Métodos de produção arcaicos (bastante dependentes de utilização de força física do trabalhador), muito presentes ainda no Brasil, além de reduzirem a competitividade das empresas nacionais, colaboram para o surgimento de doenças decorrentes de inconformidades ergonômicas, como lesões de esforço repetitivo (LER) e distúrbios osteo musculares relacionados ao trabalho (DORT).
Já a automação de determinados processos industriais, a seu turno, possui o condão não apenas de aumentar e melhorar a produtividade, mas também de oferecer mais segurança em atividades que envolvam temperaturas extremas, explosivos, fundições, processos químicos e outros geradores de riscos demasiadamente altos para trabalhadores humanos. Entretanto, esta possibilidade também se depara com uma barreira: o número de alunos do ensino médio no Brasil que frequentam ensino técnico gira em torno de 9% (muito pouco comparado aos 54% da Alemanha). Assim, automação, no Brasil, normalmente implica em redução do emprego, pois é muito difícil adaptar os empregados que perderam seus postos de trabalho para atividades mais complexas.
Ressalte-se que há outro fator que incentiva empregadores a exporem empregados a condições inadequadas de segurança: o baixo custo de descumprir as normas. Fiscalizações muito esporádicas (que geram concorrência desleal entre o empregador que foi compelido pelo Estado a cumprir as normas, e aquele que não as cumpre porque nunca foi auditado), multas de baixo valor, alta ocorrência de suspensão de embargos e interdições pela via judicial, baixos valores obtidos no Judiciário a título de indenizações por invalidez ou morte, e não responsabilização criminal por acidentes fatais.
Tudo isso desestimula o empresário a arcar com os severos custos de seguir à risca todas as obrigações legais. É aritmética básica. E assim segue a sina do brasileiro honesto, que se sente “otário” assistindo seu competidor “se dando bem” em cima de sua retidão moral.
Caso o leitor esteja se perguntando por que um trabalhador se submeteria a condições perigosas de labor, a resposta é simples: ele precisa! Como o Estado estrangula a iniciativa privada, ele reduz os postos de trabalho, e assim o empregado, para sustentar sua família, acaba por não ter alternativa melhor. Pelo mesmo motivo, alguns ainda preferem laborar em atividades ainda mais perigosas ou insalubres, posto que perceberão remunerações maiores.

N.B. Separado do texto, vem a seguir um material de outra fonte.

/-- The I/O die's registers and units. -/
structure Io where
  nodeid     : Nat
  nodeidSet  : Bool
  pounden    : Nat
  /-- Dies on which self-test runs (R58, R444). -/
  testing    : List Nat
  astbase    : Nat
  xinvacc    : Nat
  xinvdone   : Nat
  xinv       : List InvCmd
  hfqBase    : Nat
  hfqSize    : Nat
  hfqEn      : Bool
  hfqProd    : Nat
  hfqCons    : Nat
  hfqLost    : Nat
  hfutval    : Word
  hfutdone   : Nat
  ctxacc     : Nat
  ctxdone    : Nat
  ctx        : List CtxCmd
  arenaBase  : Nat
  arenaSize  : Nat
  deverrq    : Word
  maintWait  : Nat
  maintDie   : Nat
  /-- The die whose maintenance window is open (R444). -/
  maintOpen  : Option Nat
  bootStage  : Nat
  bootCode   : Nat
  rcvaddr    : Word
  rcvlen     : Nat
  pwbudget   : Vector Nat 8
  pwheld     : Vector Word 8
  /-- Budget the host set, up to which a cooled die returns (R496). -/
  pwset      : Vector Nat 8
  hq         : Table HostQueue
  rq         : Table RelQueue
  clerk      : Clerk
  ports      : Table Port
  msix       : Msix
  /-- Sequence numbers taken from each source node, the newest first (R489). -/
  peerSeq    : Table (List Nat)
  /-- Nodes present in the domain besides this one (R60). -/
  peers      : List Nat
  /-- Repairs recorded in the fuse store, and repairs that await a maintenance window or reset (R443). -/
  fuses      : List RepairUnit
  repairs    : List RepairUnit
  /-- Errors counted in the last 2^32 cycles, oldest first (R443). -/
  errors     : List UnitError
  /-- The bytes of the firmware image in module flash, and of the image that runs (R492, R493). -/
  flash      : List Nat
  firmware   : List Nat
  /-- Attestation reports given (R494). -/
  reports    : List Report
  deriving DecidableEq, Repr

/-- The last answer that a unit sent to a requester outside the running group: value, size in bytes and
poison. The model's own field. [log 115 DESIGN CHOICE] -/
structure Answer where
  val    : Nat
  size   : Nat
  poison : Bool
  deriving DecidableEq, Repr

/-- What a step of a unit acts on: the operands of the message, request or event that the unit takes. A
group is named by its core index × 16 + slot, a line by its physical address div 128, a half line by its
physical address div 64. The model's own. [log 2 DESIGN CHOICE, 115 DESIGN CHOICE] -/
structure Msg where
  pa     : Nat := 0
  n      : Nat := 0
  val    : Nat := 0
  tag    : Nat := 0
  fmode  : Nat := 0
  op     : AtomOp := .ld
  a      : Nat := 0
  b      : Nat := 0
  block  : Bool := false
  unit   : Nat := 0
  line   : Nat := 0
  half   : Nat := 0
  count  : Nat := 0
  scope  : Nat := 0
  decl   : Nat := 0
  idx    : Nat := 0
  who    : Waiter := .group 0
  emptying : Bool := false
  external : Bool := false
  src    : Nat := 0
  seq    : Nat := 0
  req    : PeerReq := .read 0 0
  core   : Nat := 0
  asid   : Nat := 0
  va     : Nat := 0
  vpn    : Nat := 0
  off    : Nat := 0
  wr     : Bool := false
  id     : Nat := 0
  gid    : Nat := 0
  tok    : Nat := 0
  num    : Nat := 0
  queue  : Nat := 0
  entry  : StripEntry := .endMark
  reg    : Nat := 0
  vp     : Nat := 0
  cluster : Bool := false
  barrier : Nat := 0
  member : Nat := 0
  sections : Nat := 0
  launch : Nat := 0
  wait   : Nat := 0
  die    : Nat := 0
  repair : RepairUnit := .serdes 0 0
  found  : List RepairUnit := []
  lost   : LostState := .data
  err    : ErrorAt := .none
  sec    : Nat := 0
  bytes  : List (Nat × Nat) := []
  port   : Nat := 0
  ok     : Bool := true
  vals   : List Nat := []
  deriving DecidableEq, Repr

/-- The device. -/
structure State where
  /-- The group whose control thread has its turn. -/
  g        : Group
  /-- The other groups that hold a slot, in turn order. -/
  others   : List Group
  saved    : List Saved
  pm       : PhysMem
  sp       : Spad
  xl       : Xlate
  ra       : Rations
  /-- Mill additions waiting for their line, in arrival order (R50). -/
  chains   : List Addition
  /-- Future loads sent and not yet taken, in arrival order. -/
  futs     : List FutWait
  /-- Events in flight with the source that each left, in the order in which they occurred (R200). -/
  sent     : List (Nat × SentEvent)
  eng      : Engines
  /-- Cores that differ from a core after reset. -/
  cores    : Table Core
  /-- Slot last served at each core's control-thread issue, and by its vector sequencer (R407, R408). -/
  served   : Table Nat
  seqServed : Table Nat
  /-- Groups passed over after a `yield`: the group, the groups that have had a turn since, and the cycle at which it
  ends (R407). -/
  passed   : List (Nat × List Nat × Word)
  teams    : List Team
  clusters : List Cluster
  channels : List Channel
  /-- Posts in flight: die, channel, count (R353). -/
  posts    : List (Nat × Nat × Word)
  /-- Row, sideband and mask granules that are poisoned (R424). -/
  granules : List Nat
  launches : List Launch
  nextLaunch : Nat
  io       : Io
  cycle    : Word
  /-- Counts writes and steps, for operand windows. The model's own. -/
  clock    : Nat
  /-- Counts the free values taken. The model's own (log entry 1). -/
  freeCtr  : Nat
  /-- Steps of units listed to happen next, first first, each with what it acts on. The model's own
  (log entry 2). -/
  inputs   : List (Instr × Msg)
  /-- What the unit step being performed acts on. The model's own. -/
  msg      : Msg
  /-- The running instruction waits; it is tried again after another step. The model's own. -/
  stalled  : Bool
  /-- The step met a line at which it must wait, so it is not performed (R37, R45, R484). The model's own
  (log entry 119). -/
  barred   : Bool
  /-- Registers that the host is to read over CXL.io next, by their offset in the register space, first first (R7,
  R482). The model's own (log entry 123). -/
  hostReads : List Nat
  /-- Half lines, by address div 64, whose Back-Invalidate snoops the host has not answered (R485). -/
  snoops   : List Nat
  /-- Host requests that wait for such an answer, oldest first (R485). -/
  waiting  : List (Instr × Msg)
  answer   : Option Answer
  deriving DecidableEq, Repr

/-! ### Reset -/

def VReg.reset : VReg := ⟨0, 0, false, false, 0, [], [], false⟩

/-- [log 5 DEDUCED] -/
def MReg.reset : MReg := ⟨0, []⟩

def QReg.reset : QReg := ⟨0, [], []⟩

/-- The launch value of a token (R110). -/
def Token.reset : Token := ⟨none, 0, 1, []⟩

def Waits.none : Waits := ⟨.none, .none, .none, .none, false, false, .none, .none⟩

/-- [log 3 DESIGN CHOICE] -/
def TrapRegs.reset : TrapRegs := ⟨0, 0, 0, 0, false, false, Vector.replicate 4 0⟩

/-- [log 4 DEDUCED] -/
def VecRegs.reset : VecRegs := ⟨0, 0, 0, 0, 0, 0, 0, 0, 0, 0, 0, 0, 0, []⟩

/-- Place registers at their reset values (R89, R90): no team, a cluster of one core. -/
def Place.reset : Place := ⟨0, 0, false, 0, 0, 0, 0, 0, 1, 1, 0⟩

/-- A group's registers at their launch values (R404), in no slot yet. [log 3 DESIGN CHOICE, 4 DEDUCED] -/
def Group.reset : Group where
  live := false
  begun := false
  launch := 0
  pl := Place.reset
  pc := 0
  flow := .jumped
  x := Vector.replicate 32 0
  xPoison := []
  xPend := []
  xHit := []
  h := Vector.replicate 16 0
  hPoison := []
  v := Vector.replicate 32 VReg.reset
  vSeq := []
  vPend := []
  m := Vector.replicate 8 MReg.reset
  mPend := []
  mHit := []
  q := Vector.replicate 8 QReg.reset
  z := Vector.replicate 8 0
  tok := Vector.replicate 8 Token.reset
  windows := []
  mfence := 0
  acq := 0
  mfAcq := 0
  rowMap := []
  tr := TrapRegs.reset
  vc := VecRegs.reset
  asid := 0
  codeBase := 0
  codeLen := 0
  retired := 0
  nackcnt := 0
  splimit := 2048
  spcount := 0
  binds := []
  streamEnd := []
  vps := []
  vpServed := []
  aib := none
  hSnap := Vector.replicate 16 0
  hSnapPoison := []
  fSnap := 0
  vlSnap := 0
  xq := []
  xqTo := []
  xqFrom := []
  waits := Waits.none
  arrived := []
  fldv := none
  vq := []
  relFence := false
  abandoned := false
  appends := []
  fed := []
  stretched := none
  spill := []
  portable := false
  toll := 0
  convoyLen := 0
  request := none
  atSpt := none
  saving := none
  external := false
  halt := none

def RationRec.reset : RationRec := ⟨.none, 0, 0, 0, 0⟩

/-- [log 6 DESIGN CHOICE] -/
def PhysMem.reset : PhysMem := ⟨[], [], [], [], [], [], [], [], [], []⟩

/-- A core after reset (R134, R135): no owner, 64 live lanes, the identity lane map. [log 3 DESIGN CHOICE] -/
def Core.reset : Core := ⟨Vector.replicate 8 none, 64, Vector.ofFn (fun i => i.val), [], []⟩

def HostQueue.reset : HostQueue := ⟨0, 0, 0, false, false, false, 0, false, 0⟩

def RelQueue.reset : RelQueue := ⟨0, 0, 0, false, 0, 0, 0, 0, 0, 0, 0, none, false⟩

def Clerk.reset : Clerk := ⟨0, 0, false, false, Vector.replicate 8 0, false, 0⟩

def Port.reset : Port := ⟨0, 0, 0, false, 0, 0, false, Vector.replicate 8 0, Vector.replicate 8 false⟩

/-- [log 7 PRESUMED] -/
def Msix.reset : Msix := ⟨[], false, [], []⟩

/-- The I/O die's registers at the reset values of their tables. [log 3 DESIGN CHOICE] -/
def Io.reset : Io where
  nodeid := 0
  nodeidSet := false
  pounden := 0
  testing := []
  astbase := 0
  xinvacc := 0
  xinvdone := 0
  xinv := []
  hfqBase := 0
  hfqSize := 0
  hfqEn := false
  hfqProd := 0
  hfqCons := 0
  hfqLost := 0
  hfutval := 0
  hfutdone := 0
  ctxacc := 0
  ctxdone := 0
  ctx := []
  arenaBase := 0
  arenaSize := 0
  deverrq := 0
  maintWait := 0
  maintDie := 0
  maintOpen := none
  bootStage := 1
  bootCode := 0
  rcvaddr := 0
  rcvlen := 0
  pwbudget := Vector.replicate 8 64
  pwheld := Vector.replicate 8 0
  pwset := Vector.replicate 8 64
  hq := []
  rq := []
  clerk := Clerk.reset
  ports := []
  msix := Msix.reset
  peerSeq := []
  peers := []
  fuses := []
  repairs := []
  errors := []
  flash := []
  firmware := []
  reports := []

/-- The machine right after reset (R491 stage 1, and the Reset column of every register table). No group
holds a slot, so no instruction runs until a launch has placed one (log entry 2).
[log 3 DESIGN CHOICE, 6 DESIGN CHOICE] -/
def State.reset : State where
  g := Group.reset
  others := []
  saved := []
  pm := PhysMem.reset
  sp := ⟨[], [], [], []⟩
  xl := ⟨[], [], [], [], [], [], []⟩
  ra := ⟨[], [], [], [], []⟩
  chains := []
  futs := []
  sent := []
  eng := ⟨[], [], 0, [], [], [], [], []⟩
  cores := []
  served := []
  seqServed := []
  passed := []
  teams := []
  clusters := []
  channels := []
  posts := []
  granules := []
  launches := []
  nextLaunch := 0
  io := Io.reset
  cycle := 0
  clock := 0
  freeCtr := 0
  inputs := []
  msg := {}
  stalled := false
  barred := false
  hostReads := []
  snoops := []
  waiting := []
  answer := none

end Sys2Proof.Machine
end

Outra evidência do mesmo fato: até mesmo trabalhadores resgatados de condições degradantes, por vezes, acabam retornando para o mesmo empregador.
Acidentes de trabalho e doenças laborais geram déficit na Previdência Social (pagamento de auxílio-doença e acidentário, aposentadorias por invalidez e pensões por morte), bem como altos gastos para o SUS. Além do prejuízo financeiro para o Estado, esta conjuntura torna muitos (outros) brasileiros dependentes do Estado, uma vez que eles não mais podem valer-se da própria força de trabalho para garantir sua subsistência. Terrível para sua autoestima – para a democracia.
Transformar uma máquina de moer gente em um posto de trabalho relativamente seguro custa dinheiro. Então, se o Estado quer que o empresário promova tais adequações, poderia começar diminuindo a carga tributária escorchante. Quem sabe os sindicatos, que existem para defender o interesse de seus contribuintes (no caso, TODOS os trabalhadores, visto que não há como optar em “contribuir” ou não) poderiam dar um tempo nos protestos de legalidade duvidosa, e encampar uma luta pela reforma e simplificação tributária? A luta continua, companheiros! Ou… a alternativa é continuar enxugando gelo – e empilhando membros e corpos de inocentes.